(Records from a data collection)
*** Begin section ***

-- ==== Sys2Proof/Laws/State.lean ====
section
/-! SUPPORT. One lemma per field per state update, and per field for `resetCore`: each reads one field of the
updated state. -/

namespace Sys2Proof.Machine

open Sys2Proof

/-! ### `State.respond` -/

@[simp] theorem State.respond_sampleRate (s : State) (v : Word) : (s.respond v).sampleRate = s.sampleRate := rfl
@[simp] theorem State.respond_targetFreq (s : State) (v : Word) : (s.respond v).targetFreq = s.targetFreq := rfl
@[simp] theorem State.respond_freqRatio (s : State) (v : Word) : (s.respond v).freqRatio = s.freqRatio := rfl
@[simp] theorem State.respond_octave (s : State) (v : Word) : (s.respond v).octave = s.octave := rfl
@[simp] theorem State.respond_semitone (s : State) (v : Word) : (s.respond v).semitone = s.semitone := rfl
@[simp] theorem State.respond_cent (s : State) (v : Word) : (s.respond v).cent = s.cent := rfl
@[simp] theorem State.respond_amplitude (s : State) (v : Word) : (s.respond v).amplitude = s.amplitude := rfl
@[simp] theorem State.respond_pwTarget (s : State) (v : Word) : (s.respond v).pwTarget = s.pwTarget := rfl
@[simp] theorem State.respond_waveform (s : State) (v : Word) : (s.respond v).waveform = s.waveform := rfl
@[simp] theorem State.respond_runMode (s : State) (v : Word) : (s.respond v).runMode = s.runMode := rfl
@[simp] theorem State.respond_seed (s : State) (v : Word) : (s.respond v).seed = s.seed := rfl
@[simp] theorem State.respond_modAmp (s : State) (v : Word) : (s.respond v).modAmp = s.modAmp := rfl
@[simp] theorem State.respond_modFoExp (s : State) (v : Word) : (s.respond v).modFoExp = s.modFoExp := rfl
@[simp] theorem State.respond_modPitchBend (s : State) (v : Word) : (s.respond v).modPitchBend = s.modPitchBend := rfl
@[simp] theorem State.respond_modFoLin (s : State) (v : Word) : (s.respond v).modFoLin = s.modFoLin := rfl
@[simp] theorem State.respond_modPhase (s : State) (v : Word) : (s.respond v).modPhase = s.modPhase := rfl
@[simp] theorem State.respond_modPw (s : State) (v : Word) : (s.respond v).modPw = s.modPw := rfl
@[simp] theorem State.respond_phase (s : State) (v : Word) : (s.respond v).phase = s.phase := rfl
@[simp] theorem State.respond_increment (s : State) (v : Word) : (s.respond v).increment = s.increment := rfl
@[simp] theorem State.respond_effFreq (s : State) (v : Word) : (s.respond v).effFreq = s.effFreq := rfl
@[simp] theorem State.respond_effPw (s : State) (v : Word) : (s.respond v).effPw = s.effPw := rfl
@[simp] theorem State.respond_noteOn (s : State) (v : Word) : (s.respond v).noteOn = s.noteOn := rfl
@[simp] theorem State.respond_tableIndex (s : State) (v : Word) : (s.respond v).tableIndex = s.tableIndex := rfl
@[simp] theorem State.respond_shCounter (s : State) (v : Word) : (s.respond v).shCounter = s.shCounter := rfl
@[simp] theorem State.respond_shValue (s : State) (v : Word) : (s.respond v).shValue = s.shValue := rfl
@[simp] theorem State.respond_pnReg (s : State) (v : Word) : (s.respond v).pnReg = s.pnReg := rfl
@[simp] theorem State.respond_noiseState (s : State) (v : Word) : (s.respond v).noiseState = s.noiseState := rfl
@[simp] theorem State.respond_dpwPrev (s : State) (v : Word) : (s.respond v).dpwPrev = s.dpwPrev := rfl
@[simp] theorem State.respond_dpwToggle (s : State) (v : Word) : (s.respond v).dpwToggle = s.dpwToggle := rfl
@[simp] theorem State.respond_wrapPending (s : State) (v : Word) : (s.respond v).wrapPending = s.wrapPending := rfl
@[simp] theorem State.respond_status (s : State) (v : Word) : (s.respond v).status = s.status := rfl
@[simp] theorem State.respond_kind (s : State) (v : Word) : (s.respond v).kind = s.kind := rfl
@[simp] theorem State.respond_out (s : State) (v : Word) : (s.respond v).out = s.out := rfl
@[simp] theorem State.respond_aux (s : State) (v : Word) : (s.respond v).aux = s.aux := rfl
@[simp] theorem State.respond_bankRate (s : State) (v : Word) : (s.respond v).bankRate = s.bankRate := rfl
@[simp] theorem State.respond_rdata (s : State) (v : Word) : (s.respond v).rdata = v := rfl
@[simp] theorem State.respond_port (s : State) (v : Word) : (s.respond v).port = s.port := rfl

/-! ### `State.setStatus` -/

@[simp] theorem State.setStatus_sampleRate (s : State) (v : BitVec 4) : (s.setStatus v).sampleRate = s.sampleRate := rfl
@[simp] theorem State.setStatus_targetFreq (s : State) (v : BitVec 4) : (s.setStatus v).targetFreq = s.targetFreq := rfl
@[simp] theorem State.setStatus_freqRatio (s : State) (v : BitVec 4) : (s.setStatus v).freqRatio = s.freqRatio := rfl
@[simp] theorem State.setStatus_octave (s : State) (v : BitVec 4) : (s.setStatus v).octave = s.octave := rfl
@[simp] theorem State.setStatus_semitone (s : State) (v : BitVec 4) : (s.setStatus v).semitone = s.semitone := rfl
@[simp] theorem State.setStatus_cent (s : State) (v : BitVec 4) : (s.setStatus v).cent = s.cent := rfl
@[simp] theorem State.setStatus_amplitude (s : State) (v : BitVec 4) : (s.setStatus v).amplitude = s.amplitude := rfl
@[simp] theorem State.setStatus_pwTarget (s : State) (v : BitVec 4) : (s.setStatus v).pwTarget = s.pwTarget := rfl
@[simp] theorem State.setStatus_waveform (s : State) (v : BitVec 4) : (s.setStatus v).waveform = s.waveform := rfl
@[simp] theorem State.setStatus_runMode (s : State) (v : BitVec 4) : (s.setStatus v).runMode = s.runMode := rfl
@[simp] theorem State.setStatus_seed (s : State) (v : BitVec 4) : (s.setStatus v).seed = s.seed := rfl
@[simp] theorem State.setStatus_modAmp (s : State) (v : BitVec 4) : (s.setStatus v).modAmp = s.modAmp := rfl
@[simp] theorem State.setStatus_modFoExp (s : State) (v : BitVec 4) : (s.setStatus v).modFoExp = s.modFoExp := rfl
@[simp] theorem State.setStatus_modPitchBend (s : State) (v : BitVec 4) : (s.setStatus v).modPitchBend = s.modPitchBend := rfl
@[simp] theorem State.setStatus_modFoLin (s : State) (v : BitVec 4) : (s.setStatus v).modFoLin = s.modFoLin := rfl
@[simp] theorem State.setStatus_modPhase (s : State) (v : BitVec 4) : (s.setStatus v).modPhase = s.modPhase := rfl
@[simp] theorem State.setStatus_modPw (s : State) (v : BitVec 4) : (s.setStatus v).modPw = s.modPw := rfl
@[simp] theorem State.setStatus_phase (s : State) (v : BitVec 4) : (s.setStatus v).phase = s.phase := rfl
@[simp] theorem State.setStatus_increment (s : State) (v : BitVec 4) : (s.setStatus v).increment = s.increment := rfl
@[simp] theorem State.setStatus_effFreq (s : State) (v : BitVec 4) : (s.setStatus v).effFreq = s.effFreq := rfl
@[simp] theorem State.setStatus_effPw (s : State) (v : BitVec 4) : (s.setStatus v).effPw = s.effPw := rfl
@[simp] theorem State.setStatus_noteOn (s : State) (v : BitVec 4) : (s.setStatus v).noteOn = s.noteOn := rfl
@[simp] theorem State.setStatus_tableIndex (s : State) (v : BitVec 4) : (s.setStatus v).tableIndex = s.tableIndex := rfl
@[simp] theorem State.setStatus_shCounter (s : State) (v : BitVec 4) : (s.setStatus v).shCounter = s.shCounter := rfl
@[simp] theorem State.setStatus_shValue (s : State) (v : BitVec 4) : (s.setStatus v).shValue = s.shValue := rfl
@[simp] theorem State.setStatus_pnReg (s : State) (v : BitVec 4) : (s.setStatus v).pnReg = s.pnReg := rfl
@[simp] theorem State.setStatus_noiseState (s : State) (v : BitVec 4) : (s.setStatus v).noiseState = s.noiseState := rfl
@[simp] theorem State.setStatus_dpwPrev (s : State) (v : BitVec 4) : (s.setStatus v).dpwPrev = s.dpwPrev := rfl
@[simp] theorem State.setStatus_dpwToggle (s : State) (v : BitVec 4) : (s.setStatus v).dpwToggle = s.dpwToggle := rfl
@[simp] theorem State.setStatus_wrapPending (s : State) (v : BitVec 4) : (s.setStatus v).wrapPending = s.wrapPending := rfl
@[simp] theorem State.setStatus_status (s : State) (v : BitVec 4) : (s.setStatus v).status = v := rfl
@[simp] theorem State.setStatus_kind (s : State) (v : BitVec 4) : (s.setStatus v).kind = s.kind := rfl
@[simp] theorem State.setStatus_out (s : State) (v : BitVec 4) : (s.setStatus v).out = s.out := rfl
@[simp] theorem State.setStatus_aux (s : State) (v : BitVec 4) : (s.setStatus v).aux = s.aux := rfl
@[simp] theorem State.setStatus_bankRate (s : State) (v : BitVec 4) : (s.setStatus v).bankRate = s.bankRate := rfl
@[simp] theorem State.setStatus_rdata (s : State) (v : BitVec 4) : (s.setStatus v).rdata = s.rdata := rfl
@[simp] theorem State.setStatus_port (s : State) (v : BitVec 4) : (s.setStatus v).port = s.port := rfl

/-! ### `State.setNoteOn` -/

@[simp] theorem State.setNoteOn_sampleRate (s : State) (b : Bool) : (s.setNoteOn b).sampleRate = s.sampleRate := rfl
@[simp] theorem State.setNoteOn_targetFreq (s : State) (b : Bool) : (s.setNoteOn b).targetFreq = s.targetFreq := rfl
@[simp] theorem State.setNoteOn_freqRatio (s : State) (b : Bool) : (s.setNoteOn b).freqRatio = s.freqRatio := rfl
@[simp] theorem State.setNoteOn_octave (s : State) (b : Bool) : (s.setNoteOn b).octave = s.octave := rfl
@[simp] theorem State.setNoteOn_semitone (s : State) (b : Bool) : (s.setNoteOn b).semitone = s.semitone := rfl
@[simp] theorem State.setNoteOn_cent (s : State) (b : Bool) : (s.setNoteOn b).cent = s.cent := rfl
@[simp] theorem State.setNoteOn_amplitude (s : State) (b : Bool) : (s.setNoteOn b).amplitude = s.amplitude := rfl
@[simp] theorem State.setNoteOn_pwTarget (s : State) (b : Bool) : (s.setNoteOn b).pwTarget = s.pwTarget := rfl
@[simp] theorem State.setNoteOn_waveform (s : State) (b : Bool) : (s.setNoteOn b).waveform = s.waveform := rfl
@[simp] theorem State.setNoteOn_runMode (s : State) (b : Bool) : (s.setNoteOn b).runMode = s.runMode := rfl
@[simp] theorem State.setNoteOn_seed (s : State) (b : Bool) : (s.setNoteOn b).seed = s.seed := rfl
@[simp] theorem State.setNoteOn_modAmp (s : State) (b : Bool) : (s.setNoteOn b).modAmp = s.modAmp := rfl
@[simp] theorem State.setNoteOn_modFoExp (s : State) (b : Bool) : (s.setNoteOn b).modFoExp = s.modFoExp := rfl
@[simp] theorem State.setNoteOn_modPitchBend (s : State) (b : Bool) : (s.setNoteOn b).modPitchBend = s.modPitchBend := rfl
@[simp] theorem State.setNoteOn_modFoLin (s : State) (b : Bool) : (s.setNoteOn b).modFoLin = s.modFoLin := rfl
@[simp] theorem State.setNoteOn_modPhase (s : State) (b : Bool) : (s.setNoteOn b).modPhase = s.modPhase := rfl
@[simp] theorem State.setNoteOn_modPw (s : State) (b : Bool) : (s.setNoteOn b).modPw = s.modPw := rfl
@[simp] theorem State.setNoteOn_phase (s : State) (b : Bool) : (s.setNoteOn b).phase = s.phase := rfl
@[simp] theorem State.setNoteOn_increment (s : State) (b : Bool) : (s.setNoteOn b).increment = s.increment := rfl
@[simp] theorem State.setNoteOn_effFreq (s : State) (b : Bool) : (s.setNoteOn b).effFreq = s.effFreq := rfl
@[simp] theorem State.setNoteOn_effPw (s : State) (b : Bool) : (s.setNoteOn b).effPw = s.effPw := rfl
@[simp] theorem State.setNoteOn_noteOn (s : State) (b : Bool) : (s.setNoteOn b).noteOn = b := rfl
@[simp] theorem State.setNoteOn_tableIndex (s : State) (b : Bool) : (s.setNoteOn b).tableIndex = s.tableIndex := rfl
@[simp] theorem State.setNoteOn_shCounter (s : State) (b : Bool) : (s.setNoteOn b).shCounter = s.shCounter := rfl
@[simp] theorem State.setNoteOn_shValue (s : State) (b : Bool) : (s.setNoteOn b).shValue = s.shValue := rfl
@[simp] theorem State.setNoteOn_pnReg (s : State) (b : Bool) : (s.setNoteOn b).pnReg = s.pnReg := rfl
@[simp] theorem State.setNoteOn_noiseState (s : State) (b : Bool) : (s.setNoteOn b).noiseState = s.noiseState := rfl
@[simp] theorem State.setNoteOn_dpwPrev (s : State) (b : Bool) : (s.setNoteOn b).dpwPrev = s.dpwPrev := rfl
@[simp] theorem State.setNoteOn_dpwToggle (s : State) (b : Bool) : (s.setNoteOn b).dpwToggle = s.dpwToggle := rfl
@[simp] theorem State.setNoteOn_wrapPending (s : State) (b : Bool) : (s.setNoteOn b).wrapPending = s.wrapPending := rfl
@[simp] theorem State.setNoteOn_status (s : State) (b : Bool) : (s.setNoteOn b).status = s.status := rfl
@[simp] theorem State.setNoteOn_kind (s : State) (b : Bool) : (s.setNoteOn b).kind = s.kind := rfl
@[simp] theorem State.setNoteOn_out (s : State) (b : Bool) : (s.setNoteOn b).out = s.out := rfl
@[simp] theorem State.setNoteOn_aux (s : State) (b : Bool) : (s.setNoteOn b).aux = s.aux := rfl
@[simp] theorem State.setNoteOn_bankRate (s : State) (b : Bool) : (s.setNoteOn b).bankRate = s.bankRate := rfl
@[simp] theorem State.setNoteOn_rdata (s : State) (b : Bool) : (s.setNoteOn b).rdata = s.rdata := rfl
@[simp] theorem State.setNoteOn_port (s : State) (b : Bool) : (s.setNoteOn b).port = s.port := rfl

*** End section ***

§ Problem details: Where a line of the data contains "targetFreq", copy that line.

§ Task response:
@[simp] theorem State.respond_targetFreq (s : State) (v : Word) : (s.respond v).targetFreq = s.targetFreq := rfl
@[simp] theorem State.setStatus_targetFreq (s : State) (v : BitVec 4) : (s.setStatus v).targetFreq = s.targetFreq := rfl
@[simp] theorem State.setNoteOn_targetFreq (s : State) (b : Bool) : (s.setNoteOn b).targetFreq = s.targetFreq := rfl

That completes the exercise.